Entries supplied —
-- ==== Sys2Proof/Word.lean ====
section
/-! DEFINITION. Sys2Proof/Word.lean: the byte and the 64-bit thread register, the two word types the spec names. -/

namespace Sys2Proof

/-- One byte of a memory, a frame or a structure. -/
abbrev Byte := BitVec 8

/-- A Niris general register (R141). -/
abbrev Word := BitVec 64

end Sys2Proof
end

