-- ==== Sys2Proof/Syntax.lean ====
section
/-! DEFINITION. Sys2Proof/Syntax.lean: the commands of the block, one constructor per row of spec/opcode_table.json,
and what a command names besides numbers: who sends it, which BAR it addresses, what a read brought back. -/

namespace Sys2Proof

/-- Who sends a command: a PF's host, a management thread, the BMC over MCTP, or a VF's guest. -/
inductive Who where
  /-- the host of PF `h` -/
  | pf (h : Nat)
  /-- management thread `m` (secure or not by `MC_SEC`) -/
  | fw (m : Nat)
  /-- the board management controller -/
  | bmc
  /-- the guest that owns VF `gfn` -/
  | vf (gfn : Nat)
deriving DecidableEq, Repr

/-- The address space an access goes to. -/
inductive Bar where
  /-- the configuration space of the accessor's own function (R384, R385) -/
  | cfg
  /-- PF BAR0, the device registers (Table OV-5) -/
  | bar0
  /-- PF BAR2: arm page, MSI-X table, PBA (Table HE-3) -/
  | bar2
  /-- VF BAR0 (Table FN-3) -/
  | vfBar
deriving DecidableEq, Repr

/-- What a read of host memory came back with (R401 to R403). -/
inductive ReadResult where
  /-- its data -/
  | data (bytes : List Byte)
  /-- Unsupported Request -/
  | unsupported
  /-- Completer Abort -/
  | abort
  /-- poisoned data -/
  | poisoned
  /-- nothing in time, reissues included (R401) -/
  | timeout
deriving DecidableEq, Repr

/-- What a request to host memory that times out was for (R401). -/
inductive ReadFor where
  /-- a poll of a queue -/
  | poll (q : Nat)
  /-- the fragment table or the data of an accepted entry -/
  | entry (q idx : Nat)
  /-- the consumer word of a ring -/
  | cons (r : Nat)
  /-- the read-back of a DMA channel -/
  | readback (c : Nat)
  /-- a read whose failure its own command reports: the data of a DMA run, an image, a bitmap's read-back -/
  | other
deriving DecidableEq, Repr

/-- What the first cell of a frame shows: its length and the PCP of its first tag (R232, R236). -/
structure FirstCell where
  /-- the bytes of the frame with its FCS, without a tag that is removed -/
  bytes : Nat
  /-- 0: untagged; k + 1: the first tag has PCP k -/
  pcp : Nat
deriving DecidableEq, Repr

/-- A mirror record (Table TW-4). -/
inductive MirRec where
  /-- ACCEPT: queue, first index, count, first acceptance sequence -/
  | accept (q first count seq : Nat)
  /-- DONE_B: queue, first index, the status of each entry -/
  | doneB (q first : Nat) (status : List Nat)
  /-- DONE_R: ring, producer position, the completion record -/
  | doneR (r prod : Nat) (record : List Byte)
  /-- CTX: a queue context, as the numbers of its 64 bytes in the layout of Table FN-9 -/
  | ctxQ (q : Nat) (ctx : List Byte)
  /-- CTX: a completion-ring context, 32 bytes -/
  | ctxR (r : Nat) (ctx : List Byte)
  /-- PAGE: a page record in the layout of Table FN-10 -/
  | page (pg : Nat) (record : List Byte)
deriving DecidableEq, Repr

/-- The payload of a twin frame (Table TW-2). -/
inductive TwinMsg where
  /-- HELLO (R454): strap high, stepping, profile, WIDOWED, in DATAPATH_IDLE, and whether the GMAC of our nonce is right -/
  | hello (strap : Bool) (stepping profile : Nat) (widowed idle gmac : Bool)
  | heartbeat
  | mirror (records : List MirRec)
  /-- ACK: the highest counter applied (R459) -/
  | ack (upTo : Nat)
  /-- SYNC copies and the end-of-copies report (R470) -/
  | sync (records : List MirRec) (last : Bool)
  | goodbye (unpair : Bool)
  /-- MBX: a post to a channel, or its result (R432) -/
  | mbxPost (ch : Nat) (words : List Nat)
  | mbxResult (ch res : Nat)
  | tsync
deriving DecidableEq, Repr
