-- ==== Sys2Proof/Machine/Regs.lean ====
section
/-! DEFINITION. Sys2Proof/Machine/Regs.lean: every field of every register table of the spec, one definition each:
its number in the model, its width, its access type and its reset value. Reserved bits are not held (R7). -/

namespace Sys2Proof.Machine.Reg
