/-- Take `n` free bytes (log entry 1). -/
def State.freshBytes (s : State) (n : Nat) : List Byte × State :=
  (padTo n (Config.freeBytes s.free n), { s with free := s.free + 1 })

/-! ## Byte memories: where each region lies in `State.mem` -/

/-- Instruction store of cluster `k`: 256 KiB (Table FP-3). -/
def baseI (k : Nat) : Nat := k * 2 ^ 18
/-- Local data of core `c` (16·cluster + core): 16 KiB. -/
def baseL (c : Nat) : Nat := 2 ^ 22 + c * 2 ^ 14
/-- Shared data of cluster `k`: 2 MiB. -/
def baseS (k : Nat) : Nat := 2 ^ 25 + k * 2 ^ 21
/-- Packet window of thread `t`: 1 KiB. -/
def baseW (t : Nat) : Nat := 2 ^ 26 + t * 1024
/-- Management memory: 8 MiB. -/
def baseM : Nat := 2 ^ 27
/-- SA store: 2^20 records of 128 bytes (R313). -/
def baseSA : Nat := 2 ^ 28
/-- Key bytes of slot `k` of page `pg` (at most 64, Table CP-2). -/
def baseKey (pg k : Nat) : Nat := 2 ^ 29 + (pg * 64 + k) * 64
/-- The second share of that key at rest (R310). -/
def baseKeyMask (pg k : Nat) : Nat := 2 ^ 29 + 2 ^ 28 + (pg * 64 + k) * 64
/-- Tunnel template `i`: 128 bytes (Table OF-6). -/
def baseTmpl (i : Nat) : Nat := 2 ^ 30 + i * 128
/-- NVMe/TCP connection context `i`: 64 bytes (Table OF-11). -/
def baseNvc (i : Nat) : Nat := 2 ^ 30 + 2 ^ 22 + i * 64
/-- The pairing key of the twin link (Table TW-1). -/
def baseLink : Nat := 2 ^ 30 + 2 ^ 24
/-- `Key` and `V` of the DRBG, 48 bytes, and the seed of mask generator `g` (R311). -/
def baseDrbg : Nat := 2 ^ 30 + 2 ^ 24 + 4096
def baseMaskGen (g : Nat) : Nat := 2 ^ 30 + 2 ^ 24 + 8192 + 32 * g
/-- The resource table, 64 KiB, and the expansion ROM, 1 MiB (R390). -/
def baseRes : Nat := 2 ^ 30 + 2 ^ 25
def baseRom : Nat := 2 ^ 30 + 2 ^ 26
/-- Read `n` bytes of memory. -/
def State.rd (s : State) (a n : Nat) : List Byte := Memory.readBytes s.mem a n

/-- Write bytes of memory. -/
def State.wr (s : State) (a : Nat) (bs : List Byte) : State := { s with mem := Memory.writeBytes s.mem a bs }

/-- The bytes of a staging or view area from instance `b` of its field. -/
def State.area (s : State) (f : Fld) (b n : Nat) : List Byte :=
  (List.range n).map (fun k => BitVec.ofNat 8 (s.get f (b + k)))

/-- Store bytes in such an area. -/
def State.putArea (s : State) (f : Fld) : Nat → List Byte → State
  | _, [] => s
  | b, x :: xs => State.putArea (s.set f b x.toNat) f (b + 1) xs

/-- Meridian nanoseconds (R276). -/
def State.now (s : State) : Nat := s.get Reg.MT_NOW_NS_ns 0

/-- Ticks of the 1 GHz time clock: the lengths of time that no rule measures on Meridian time are counted in them, so that
no step of it moves them (R276, R283; log entry 9). -/
def State.clk (s : State) : Nat := s.get Reg.CLK_ticks 0

/-- `a` has been reached at time `t` by signed difference modulo 2^64 (R285). -/
def reached64 (t a : Nat) : Bool := (t + 2 ^ 64 - a % 2 ^ 64) % 2 ^ 64 < 2 ^ 63

/-- A 48-bit target has been reached at time `t` by signed difference modulo 2^48: one exactly 2^47 ns ahead reads as
reached (R285, Table MT-1). -/
def reached48 (t a : Nat) : Bool :=
  let d := (a % 2 ^ 48 + 2 ^ 48 - t % 2 ^ 48) % 2 ^ 48
  d == 0 || decide (2 ^ 47 ≤ d)

/-- Signed difference of two 48-bit acceptance sequences: `a` is before `b` (R36). -/
def seqBefore (a b : Nat) : Bool :=
  let d := (b % 2 ^ 48 + 2 ^ 48 - a % 2 ^ 48) % 2 ^ 48
  d != 0 && decide (d < 2 ^ 47)

/-! ## Device states (Table OV-4) -/

def dsAonOnly : Nat := 1
def dsBooting : Nat := 2
def dsService : Nat := 3
def dsIdle : Nat := 4
def dsWhiteout : Nat := 5

/-- `GLB_STATE.state`; 0 stands for OFF, which no register read shows. -/
def State.dev (s : State) : Nat := s.get Reg.GLB_STATE_state 0
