def mt1 : List RegDesc := [
  ⟨"MT_TRIG_CFG", 0x710000, [(256, 32)], 4, [(31, Reg.MT_TRIG_CFG_own), (29, Reg.MT_TRIG_CFG_irq), (24, Reg.MT_TRIG_CFG_quarter), (20, Reg.MT_TRIG_CFG_action), (0, Reg.MT_TRIG_CFG_dest)]⟩,
  ⟨"MT_TRIG_CTRL", 0x710004, [(256, 32)], 4, [(1, Reg.MT_TRIG_CTRL_disarm), (0, Reg.MT_TRIG_CTRL_arm)]⟩,
  ⟨"MT_TRIG_TGT", 0x710008, [(256, 32)], 8, [(0, Reg.MT_TRIG_TGT_target)]⟩,
  ⟨"MT_TRIG_STATUS", 0x710010, [(256, 32)], 4, [(31, Reg.MT_TRIG_STATUS_done), (30, Reg.MT_TRIG_STATUS_armed), (29, Reg.MT_TRIG_STATUS_staged), (28, Reg.MT_TRIG_STATUS_thread), (0, Reg.MT_TRIG_STATUS_result)]⟩,
  ⟨"MT_TRIG_WIDTH", 0x710014, [(256, 32)], 4, [(0, Reg.MT_TRIG_WIDTH_width)]⟩,
  ⟨"MT_TRIG_FIRED", 0x710018, [(256, 32)], 8, [(0, Reg.MT_TRIG_FIRED_fired)]⟩,
  ⟨"MT_SLOT_COMP", 0x720000, [(16, 4)], 4, [(16, Reg.MT_SLOT_COMP_trig_comp), (0, Reg.MT_SLOT_COMP_cap_comp)]⟩,
  ⟨"MT_IN_COMP", 0x720040, [(6, 4)], 4, [(0, Reg.MT_IN_COMP_comp)]⟩,
  ⟨"MT_CAP_CFG", 0x730000, [(64, 32)], 4, [(31, Reg.MT_CAP_CFG_en), (30, Reg.MT_CAP_CFG_sw), (28, Reg.MT_CAP_CFG_edge), (26, Reg.MT_CAP_CFG_irq), (16, Reg.MT_CAP_CFG_src), (0, Reg.MT_CAP_CFG_dest)]⟩,
  ⟨"MT_CAP_TS", 0x730008, [(64, 32)], 8, [(0, Reg.MT_CAP_TS_ns)]⟩,
  ⟨"MT_CAP_STATUS", 0x730010, [(64, 32)], 4, [(31, Reg.MT_CAP_STATUS_valid), (30, Reg.MT_CAP_STATUS_ovr), (28, Reg.MT_CAP_STATUS_quarter), (24, Reg.MT_CAP_STATUS_rise), (0, Reg.MT_CAP_STATUS_ovr_cnt)]⟩,
  ⟨"MT_PTP_CFG", 0x740000, [(1280, 4)], 4, [(1, Reg.MT_PTP_CFG_os_en), (0, Reg.MT_PTP_CFG_tc_en)]⟩]

def mt2 : List RegDesc := [
  ⟨"MT_PTP_MISS", 0x742000, [], 4, [(0, Reg.MT_PTP_MISS_count)]⟩]

def cph0 : List RegDesc := [
  ⟨"CPH_LANE_CFG", 0x800000, [], 4, [(0, Reg.CPH_LANE_CFG_lookaside)]⟩,
  ⟨"CPH_LANE_STATUS", 0x800030, [], 8, [(63, Reg.CPH_LANE_STATUS_refused), (0, Reg.CPH_LANE_STATUS_failed)]⟩,
  ⟨"CPH_RNG_STATUS", 0x80000C, [], 4, [(31, Reg.CPH_RNG_STATUS_ready), (0, Reg.CPH_RNG_STATUS_health_fail)]⟩,
  ⟨"CPH_MIG", 0x800010, [(2, 4)], 4, [(31, Reg.CPH_MIG_en), (13, Reg.CPH_MIG_slot), (0, Reg.CPH_MIG_page)]⟩,
  ⟨"CPH_FP_SHARE", 0x800018, [], 4, [(31, Reg.CPH_FP_SHARE_urgent_en), (8, Reg.CPH_FP_SHARE_max_lanes), (0, Reg.CPH_FP_SHARE_weight)]⟩,
  ⟨"CPH_FN_SHARE", 0x80A000, [(4098, 4)], 4, [(31, Reg.CPH_FN_SHARE_urgent_en), (8, Reg.CPH_FN_SHARE_max_lanes), (0, Reg.CPH_FN_SHARE_weight)]⟩,
  ⟨"CPH_SUSP", 0x800020, [], 4, [(0, Reg.CPH_SUSP_count)]⟩,
  ⟨"CPH_AUTH_FAIL", 0x800024, [], 4, [(0, Reg.CPH_AUTH_FAIL_count)]⟩,
  ⟨"CPH_POST_ERR", 0x800028, [], 4, [(0, Reg.CPH_POST_ERR_count)]⟩,
  ⟨"CPH_INLINE_DROP", 0x80002C, [], 4, [(0, Reg.CPH_INLINE_DROP_count)]⟩,
  ⟨"CPH_SA_CMD", 0x800100, [], 4, [(28, Reg.CPH_SA_CMD_op), (0, Reg.CPH_SA_CMD_index)]⟩,
  ⟨"CPH_SA_STATUS", 0x800104, [], 4, [(31, Reg.CPH_SA_STATUS_busy), (0, Reg.CPH_SA_STATUS_result)]⟩]

def cph1 : List RegDesc := [
  ⟨"CPH_SA_STAGE", 0x800180, [(128, 1)], 1, [(0, Reg.CPH_SA_STAGE_byte)]⟩,
  ⟨"CPH_SA_RESULT", 0x800200, [(128, 1)], 1, [(0, Reg.CPH_SA_RESULT_byte)]⟩,
  ⟨"CPH_KEY_SEL", 0x800400, [(4, 1024)], 4, [(0, Reg.CPH_KEY_SEL_sel)]⟩,
  ⟨"CPH_KEY_CMD", 0x800408, [(4, 1024)], 4, [(28, Reg.CPH_KEY_CMD_op), (0, Reg.CPH_KEY_CMD_slot)]⟩,
  ⟨"CPH_KEY_STATUS", 0x80040C, [(4, 1024)], 4, [(31, Reg.CPH_KEY_STATUS_busy), (0, Reg.CPH_KEY_STATUS_status)]⟩,
  ⟨"CPH_KEY_STAGE", 0x800440, [(4, 1024), (128, 1)], 1, [(0, Reg.CPH_KEY_STAGE_byte)]⟩,
  ⟨"CPH_KEY_ATTR", 0x800500, [(4, 1024), (64, 4)], 4, [(16, Reg.CPH_KEY_ATTR_gen), (8, Reg.CPH_KEY_ATTR_valid), (0, Reg.CPH_KEY_ATTR_attr)]⟩,
  ⟨"CPH_PAGE_OWNER", 0x802000, [(8192, 4)], 4, [(31, Reg.CPH_PAGE_OWNER_fp_access), (30, Reg.CPH_PAGE_OWNER_busy), (0, Reg.CPH_PAGE_OWNER_owner)]⟩]

def ofl0 : List RegDesc := [
  ⟨"OFL_CFG", 0x880000, [], 4, [(16, Reg.OFL_CFG_geneve_port), (0, Reg.OFL_CFG_vxlan_port)]⟩,
  ⟨"OFL_TMPL_CMD", 0x880010, [], 4, [(28, Reg.OFL_TMPL_CMD_op), (0, Reg.OFL_TMPL_CMD_index)]⟩,
  ⟨"OFL_TMPL_STATUS", 0x880014, [], 4, [(31, Reg.OFL_TMPL_STATUS_busy), (0, Reg.OFL_TMPL_STATUS_result)]⟩,
  ⟨"OFL_NVC_STATUS", 0x880024, [], 4, [(31, Reg.OFL_NVC_STATUS_busy), (0, Reg.OFL_NVC_STATUS_result)]⟩,
  ⟨"OFL_NVC_CMD", 0x880020, [], 4, [(28, Reg.OFL_NVC_CMD_op), (0, Reg.OFL_NVC_CMD_index)]⟩,
  ⟨"OFL_EVQ_POP", 0x880310, [], 4, [(0, Reg.OFL_EVQ_POP_pop)]⟩,
  ⟨"OFL_EVQ_STATUS", 0x880314, [], 4, [(0, Reg.OFL_EVQ_STATUS_count)]⟩,
  ⟨"OFL_EVQ_LOST", 0x880318, [], 4, [(0, Reg.OFL_EVQ_LOST_lost)]⟩,
  ⟨"OFL_CNT", 0x880400, [(8, 4)], 4, [(0, Reg.OFL_CNT_count)]⟩,
  ⟨"OFL_FN_RX", 0x884000, [(4098, 4)], 4, [(31, Reg.OFL_FN_RX_hdr_en), (30, Reg.OFL_FN_RX_csum_en), (29, Reg.OFL_FN_RX_coal_en), (17, Reg.OFL_FN_RX_coal_us), (0, Reg.OFL_FN_RX_coal_max)]⟩,
  ⟨"OFL_TMPL_STAGE", 0x880100, [(128, 1)], 1, [(0, Reg.OFL_TMPL_STAGE_byte)]⟩,
  ⟨"OFL_TMPL_RESULT", 0x880180, [(128, 1)], 1, [(0, Reg.OFL_TMPL_RESULT_byte)]⟩]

Task description —
Using the data above, transcribe the lines that run from the line with "MiB (R390). -/" to the line with "(List.range n).map (fun", both ends kept, and output nothing else.

Solution to this problem —
/-- The resource table, 64 KiB, and the expansion ROM, 1 MiB (R390). -/
def baseRes : Nat := 2 ^ 30 + 2 ^ 25
def baseRom : Nat := 2 ^ 30 + 2 ^ 26
/-- Read `n` bytes of memory. -/
def State.rd (s : State) (a n : Nat) : List Byte := Memory.readBytes s.mem a n

/-- Write bytes of memory. -/
def State.wr (s : State) (a : Nat) (bs : List Byte) : State := { s with mem := Memory.writeBytes s.mem a bs }

/-- The bytes of a staging or view area from instance `b` of its field. -/
def State.area (s : State) (f : Fld) (b n : Nat) : List Byte :=
  (List.range n).map (fun k => BitVec.ofNat 8 (s.get f (b + k)))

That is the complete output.